Tom Flynn of Homosassa was fishing with minnows he had caught at a boat ramp when he hooked into the catfish. The new state record yellow bullhead weighed 5 pounds, .75 ounces and was 20 inches in length.

“Actually, I was fishing for mangrove snapper,” Flynn said. “However, I started catching catfish and decided to keep them. I caught seven and took them home.”

Flynn tried to convince his wife the fish were good eating.

“She’s not really a big fan of catfish,” Flynn said. “But she went online to check them out and discovered that the state record was 2.91 pounds.

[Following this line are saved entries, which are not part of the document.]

/-! ### Host accesses (spec/95_test_vectors.md section 3; offsets from `MMIO_BASE`) -/

-- M1: accepted undecoded, and the second CMD write dropped.
theorem test_cmd_accepts :
    (State.reset.hostWrite 0x014 0x02100007#32).pend = 0x02100007#32 ∧
    (State.reset.hostWrite 0x014 0x02100007#32).status.word = 0x00000001#32 ∧
    (State.reset.hostWrite 0x014 0xFFFFFFFF#32).status.word = 0x00000001#32 := by decide
theorem test_cmd_dropped_while_busy :
    let s := (State.reset.hostWrite 0x014 0x02100007#32).hostWrite 0x014 0x00000000#32
    s.pend = 0x02100007#32 ∧ s.cmdCnt = 1#32 ∧ s.status.word = 0x00000009#32 := by decide

-- P1 steps 26 to 31: dropped while ERR = 1, then acknowledged.
theorem test_cmd_dropped_while_err :
    let s := { State.reset with status := ⟨false, true, true, false, 0x04#8⟩ }
    (s.hostWrite 0x014 0x00000000#32).status.word = 0x0000040E#32 ∧
    (s.hostWrite 0x014 0x00000000#32).cmdCnt = 0#32 ∧
    ((s.hostWrite 0x014 0x00000000#32).hostWrite 0x00C 0x0000000E#32).status.word = 0x00000000#32 := by decide

-- M5 step 8: clearing DONE alone keeps ERR, ERRCODE and IRQ.
theorem test_acknowledge_done_only :
    let s := { State.reset with status := ⟨false, true, true, false, 0x02#8⟩, ctrl := ⟨true, false⟩ }
    (s.hostWrite 0x00C 0x00000002#32).status.word = 0x00000204#32 ∧ (s.hostWrite 0x00C 0x00000002#32).irq = true ∧
    (s.hostWrite 0x00C 0x00000006#32).irq = false := by decide

-- M2: the window while busy.
theorem test_window_while_busy :
    let s := { load [(3, 0x1234)] with wsel := 3, status := ⟨true, false, false, false, 0#8⟩ }
    (s.hostRead 0x028).answer = some 0#64 ∧ (s.hostRead 0x028).status.word = 0x00000009#32 ∧
    (s.hostRead 0x02C).answer = some 0#64 ∧ (s.hostWrite 0x028 0x0000FFFF#32).regs = s.regs := by decide

-- M3 steps 4 to 6: the last segment, then an index past the capacity, which still advances.
theorem test_wdata_capacity_edge :
    let s := { tiny [] with widx := 1#16, ctrl := ⟨false, true⟩ }
    (s.hostWrite 0x028 0x1234AAAA#32).reg 0 = 0xAAAA0000 ∧ (s.hostWrite 0x028 0x1234AAAA#32).widx = 2#16 ∧
    ((s.hostWrite 0x028 0x0000AAAA#32).hostWrite 0x028 0x0000BBBB#32).status.word = 0x00000008#32 ∧
    ((s.hostWrite 0x028 0x0000AAAA#32).hostWrite 0x028 0x0000BBBB#32).widx = 3#16 := by decide

-- M3 steps 8 to 10: the index wraps.
theorem test_widx_wraps :
    let s := { State.reset with widx := 0xFFFF#16, ctrl := ⟨false, true⟩ }
    (s.hostRead 0x028).answer = some 0#64 ∧ (s.hostRead 0x028).widx = 0#16 := by decide

-- M4: writing 0 to the top segment shortens the value; P1 steps 33 and 34: WLEN and WBITS.
theorem test_wdata_canonical :
    let s := { load [(0, 0x10000)] with widx := 1#16 }
    (s.hostWrite 0x028 0x00000000#32).reg 0 = 0 ∧ (s.hostRead 0x02C).answer = some 2#64 ∧
    ((s.hostWrite 0x028 0x00000000#32).hostRead 0x02C).answer = some 0#64 := by decide +kernel
theorem test_wlen_wbits :
    let s := { load [(2, 0x1000000000000)] with wsel := 2 }
    (s.hostRead 0x02C).answer = some 4#64 ∧ (s.hostRead 0x030).answer = some 49#64 := by decide +kernel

I knew I had bigger fish than that.”

Sure enough, when Flynn checked his catch, he had two fish that weighed more than the standing state record.

Eric Thomas, an FWC freshwater fish biologist from the Ocala regional office, verified the new record yellow bullhead.

Yellow bullhead are similar in appearance to the more common brown bullhead, with a nearly square tail, but the chin barbels (whiskers) are pale yellow or pink, unlike the somewhat larger brown bullhead (state record: 5 pounds, 12 ounces) that has darker pigmented chin barbels.

The previous record was a 2.91-pound yellow bullhead. Michael Pace caught it in the Withlacoochee River in Levy County on March 7, 2007.

For a fish to become an official state record, an FWC biologist must verify the species and weigh it on a certified scale. However, the FWC also recognizes anglers who catch a memorable-size fish with a Big Catch certificate. These are issued for 33 different species of freshwater fishes and are subject to less stringent guidelines to allow an angler to be recognized if the fish’s weight or length exceed minimum standards (see MyFWC.com/Fishing or the Freshwater Fishing Regulations Summary).

For a Big Catch certificate, an adult needs to catch a yellow bullhead that exceeds either 14 inches in total length or 1.5 pounds (youth standards are 10 inches and 1 pound).

The world record for this species is a 6-pound, 6-ounce yellow bullhead that John Irvin caught in Bates County, Mo., on May 27, 2006.

“I can’t believe what good eating these fish are,” Flynn said. “I think I’m going to keep going for them and see if I can catch the new world’s record.”